Back in the early days of my writing career, I got it into my head that I would strive to pen 1,000 completed works of fiction. This likely owes to one of those biography shows on the late, great Rod Serling, one of my lifelong role models and as prolific and supremely talented a scribe as there ever was. In January of 2013, I attained that goal and hit the Number 1000. For the longest while (decades?), I assumed that I'd stop at 1000. But my imagination didn't retire at the millennium mark, and I've kept writing, past 1100 completed works of fiction, 1200, and, at the end of 2017, toward the Number 1300.

In early March of this year, as another notable anniversary date readied to be celebrated, I wrapped my sequel to last year's novelization of the classic made-for-TV Gerry Anderson movie, The Day After Tomorrow: Into InfinityThe Day After Tomorrow: Planetfall all but consumed me during the start of 2018. Pages flew off notepads at a ridiculous clip -- one of those lovely instances where the writer seems to be channeling spirits. I absolutely loved the experience, and wrapped the longhand draft well in advance of my deadline with Anderson Entertainment. Planetfall is scheduled for publication in September, and landed on my list of completed works at #1299. Without delay, I pulled out a fresh notepad of lined paper, uncapped my pen, and began work on #1300, my Space:1999 fan fiction "Ninth".

Dating back to the start, most of my big numbers have been odes to the series that put the pen in my hand at an early age -- 1, 50, 100, 500, 700, 800, 1000, and 1200. 900 was my one and only Lost in Space fan fic, which came to me in a dream back in 1982, and was a joy to pen. The title, "Ninth", refers to John Robert Koenig, the ninth commander of Moonbase Alpha (as unforgettably referenced in the first season episode "War Games"), who finds himself alone capable of saving his people from a malevolent intelligence being beamed to Alpha from a point on the nearby starmap. The idea came from one of six I drafted for a failed revival of the series several years ago. While doing a forensic exam through every notebook (and stray note) last November to corral all of my as-yet-unwritten ideas, I came across those episode treatments and, along with "Plato's Tears", deemed them worthy of translation into short stories. And "Ninth" did not disappoint.

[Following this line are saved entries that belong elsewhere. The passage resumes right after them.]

-- ==== Sys2Proof/Word.lean ====
section
/-! DEFINITION. The word types of the varint core (00_scope.md R6, R9, R12). -/

namespace Sys2Proof

/-- A byte is 8 bits (R6). -/
abbrev Byte := BitVec 8

/-- A 64-bit pattern, read unsigned or signed as the command says (R6, R12). -/
abbrev Word := BitVec 64

/-- A length or position register: `LENW = 32` bits (R9). -/
abbrev Len := BitVec 32

end Sys2Proof
end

I tore through the story in a similar daze, putting down the words and pages and loving the experience. A full week before our writers' group would celebrate it's fifth anniversary with a big party, readings, food, and guests, I finished "Ninth" and hit the Number 1300. And when the Berlin Writers' Group gathered to mark its fifth year in existence, I was able to celebrate another milestone by reading the opening to "Ninth".

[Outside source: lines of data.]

-- ==== Sys2Proof/Laws/State.lean ====
section
/-! SUPPORT. One lemma per field per update of State, so that no later proof unfolds an update. -/

namespace Sys2Proof.Machine

@[simp] theorem raise_cmd (e : ErrCode) (p : Len) (s : State) :
    (raise e p s).cmd = s.cmd := rfl
@[simp] theorem raise_err (e : ErrCode) (p : Len) (s : State) :
    (raise e p s).err = e := rfl
@[simp] theorem raise_val (e : ErrCode) (p : Len) (s : State) :
    (raise e p s).val = s.val := rfl
@[simp] theorem raise_ilen (e : ErrCode) (p : Len) (s : State) :
    (raise e p s).ilen = s.ilen := rfl
@[simp] theorem raise_olen (e : ErrCode) (p : Len) (s : State) :
    (raise e p s).olen = s.olen := rfl
@[simp] theorem raise_errpos (e : ErrCode) (p : Len) (s : State) :
    (raise e p s).errpos = p := rfl
@[simp] theorem raise_op (e : ErrCode) (p : Len) (s : State) :
    (raise e p s).op = s.op := rfl
@[simp] theorem raise_phase (e : ErrCode) (p : Len) (s : State) :
    (raise e p s).phase = .idle := rfl
@[simp] theorem raise_pos (e : ErrCode) (p : Len) (s : State) :
    (raise e p s).pos = s.pos := rfl
@[simp] theorem raise_cnt (e : ErrCode) (p : Len) (s : State) :
    (raise e p s).cnt = s.cnt := rfl
@[simp] theorem raise_acc (e : ErrCode) (p : Len) (s : State) :
    (raise e p s).acc = s.acc := rfl
@[simp] theorem raise_ibuf (e : ErrCode) (p : Len) (s : State) :
    (raise e p s).ibuf = s.ibuf := rfl
@[simp] theorem raise_obuf (e : ErrCode) (p : Len) (s : State) :
    (raise e p s).obuf = s.obuf := rfl
@[simp] theorem raise_agenda (e : ErrCode) (p : Len) (s : State) :
    (raise e p s).agenda = s.agenda := rfl
@[simp] theorem raise_readings (e : ErrCode) (p : Len) (s : State) :
    (raise e p s).readings = s.readings := rfl
@[simp] theorem raise_freeIdx (e : ErrCode) (p : Len) (s : State) :
    (raise e p s).freeIdx = s.freeIdx := rfl

@[simp] theorem initCommand_cmd (c : Byte) (s : State) :
    (initCommand c s).cmd = c := rfl
@[simp] theorem initCommand_err (c : Byte) (s : State) :
    (initCommand c s).err = .ok := rfl
@[simp] theorem initCommand_val (c : Byte) (s : State) :
    (initCommand c s).val = s.val := rfl
@[simp] theorem initCommand_ilen (c : Byte) (s : State) :
    (initCommand c s).ilen = s.ilen := rfl
@[simp] theorem initCommand_olen (c : Byte) (s : State) :
    (initCommand c s).olen = 0#32 := rfl
@[simp] theorem initCommand_errpos (c : Byte) (s : State) :
    (initCommand c s).errpos = 0#32 := rfl
@[simp] theorem initCommand_op (c : Byte) (s : State) :
    (initCommand c s).op = c.extractLsb' 0 4 := rfl
@[simp] theorem initCommand_phase (c : Byte) (s : State) :
    (initCommand c s).phase = s.phase := rfl
@[simp] theorem initCommand_pos (c : Byte) (s : State) :
    (initCommand c s).pos = 0#32 := rfl
@[simp] theorem initCommand_cnt (c : Byte) (s : State) :
    (initCommand c s).cnt = 0#4 := rfl
@[simp] theorem initCommand_acc (c : Byte) (s : State) :
    (initCommand c s).acc = 0#64 := rfl
@[simp] theorem initCommand_ibuf (c : Byte) (s : State) :
    (initCommand c s).ibuf = s.ibuf := rfl
@[simp] theorem initCommand_obuf (c : Byte) (s : State) :
    (initCommand c s).obuf = s.obuf := rfl
@[simp] theorem initCommand_agenda (c : Byte) (s : State) :
    (initCommand c s).agenda = s.agenda := rfl
@[simp] theorem initCommand_readings (c : Byte) (s : State) :
    (initCommand c s).readings = s.readings := rfl
@[simp] theorem initCommand_freeIdx (c : Byte) (s : State) :
    (initCommand c s).freeIdx = s.freeIdx := rfl

@[simp] theorem beginEncode_cmd (g : Bool) (s : State) :
    (beginEncode g s).cmd = s.cmd := rfl
@[simp] theorem beginEncode_err (g : Bool) (s : State) :
    (beginEncode g s).err = s.err := rfl
@[simp] theorem beginEncode_val (g : Bool) (s : State) :
    (beginEncode g s).val = s.val := rfl
@[simp] theorem beginEncode_ilen (g : Bool) (s : State) :
    (beginEncode g s).ilen = s.ilen := rfl
@[simp] theorem beginEncode_olen (g : Bool) (s : State) :
    (beginEncode g s).olen = s.olen := rfl
@[simp] theorem beginEncode_errpos (g : Bool) (s : State) :
    (beginEncode g s).errpos = s.errpos := rfl
@[simp] theorem beginEncode_op (g : Bool) (s : State) :
    (beginEncode g s).op = s.op := rfl
@[simp] theorem beginEncode_phase (g : Bool) (s : State) :
    (beginEncode g s).phase = .emit := rfl
@[simp] theorem beginEncode_pos (g : Bool) (s : State) :
    (beginEncode g s).pos = s.pos := rfl
@[simp] theorem beginEncode_cnt (g : Bool) (s : State) :
    (beginEncode g s).cnt = s.cnt := rfl
@[simp] theorem beginEncode_acc (g : Bool) (s : State) :
    (beginEncode g s).acc = toWire g s.val := rfl
@[simp] theorem beginEncode_ibuf (g : Bool) (s : State) :
    (beginEncode g s).ibuf = s.ibuf := rfl
@[simp] theorem beginEncode_obuf (g : Bool) (s : State) :
    (beginEncode g s).obuf = s.obuf := rfl
@[simp] theorem beginEncode_agenda (g : Bool) (s : State) :
    (beginEncode g s).agenda = s.agenda := rfl
@[simp] theorem beginEncode_readings (g : Bool) (s : State) :
    (beginEncode g s).readings = s.readings := rfl
@[simp] theorem beginEncode_freeIdx (g : Bool) (s : State) :
    (beginEncode g s).freeIdx = s.freeIdx := rfl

As of today, with the novel sequel edited and turned in and other deadlines calling, I've reached #1303. Sitting in my catalog of story ideas waiting to be written are eighty individual cards, containing one adventure apiece. New ideas this year have been slow in coming, which could mean my prolific imagination is slowing down or that I'm finally, after a lifetime of courting the muse, being granted a reprieve to catch up. Either way, I continue to write, finish, edit, and submit my work. I continue to dream and love the writing life. Will there be a Number 1500? First, I have to reach #1400!

Saturday, March 31, 2018

Black Infinity 2

I've often spoken of my childhood spent in an enchanted cottage located between deep woods and vast lake, and of the healthy diet of creature double features and classic SF television I grew up on. Last summer, I sold the first of several short stories and novellas to Black Infinity, published by the fine folks at Dead Letter Press. "The Tree Surgeon" -- which I'd penned during my unforgettable time at Christine Woodside's Writing From Nature retreat and workshop -- is an homage to my late, great grandfather, Wallace Runge. In my youth, my mother regaled me with amazing stories that fed my young imagination, including the fact that Grampy Wally had been a tree surgeon in his earlier years. I doubt he ever encountered a tree anything like the one my main character does; I sent out the story and it was accepted on its maiden voyage into Black Infinity 2's special "Blobs, Globs, Slime and Spores" issue by publisher Tom English. Contributor copies arrived on a recent snowy Friday afternoon, and they were, frankly, stunning, the oversize pages filled with classic reprints, stories by new master writers like the brilliant Kurt Newton, comics, movie reviews, and a foreword by English referencing some of my all-time favorite TV series and movies: Space:1999, Lost in Space, and the ultra-creepiest of creature features, Attack of the Mushroom People -- when that film ran on Saturday afternoons, I refused to go outside afterward, too terrified to consider playing in those green forest wilds.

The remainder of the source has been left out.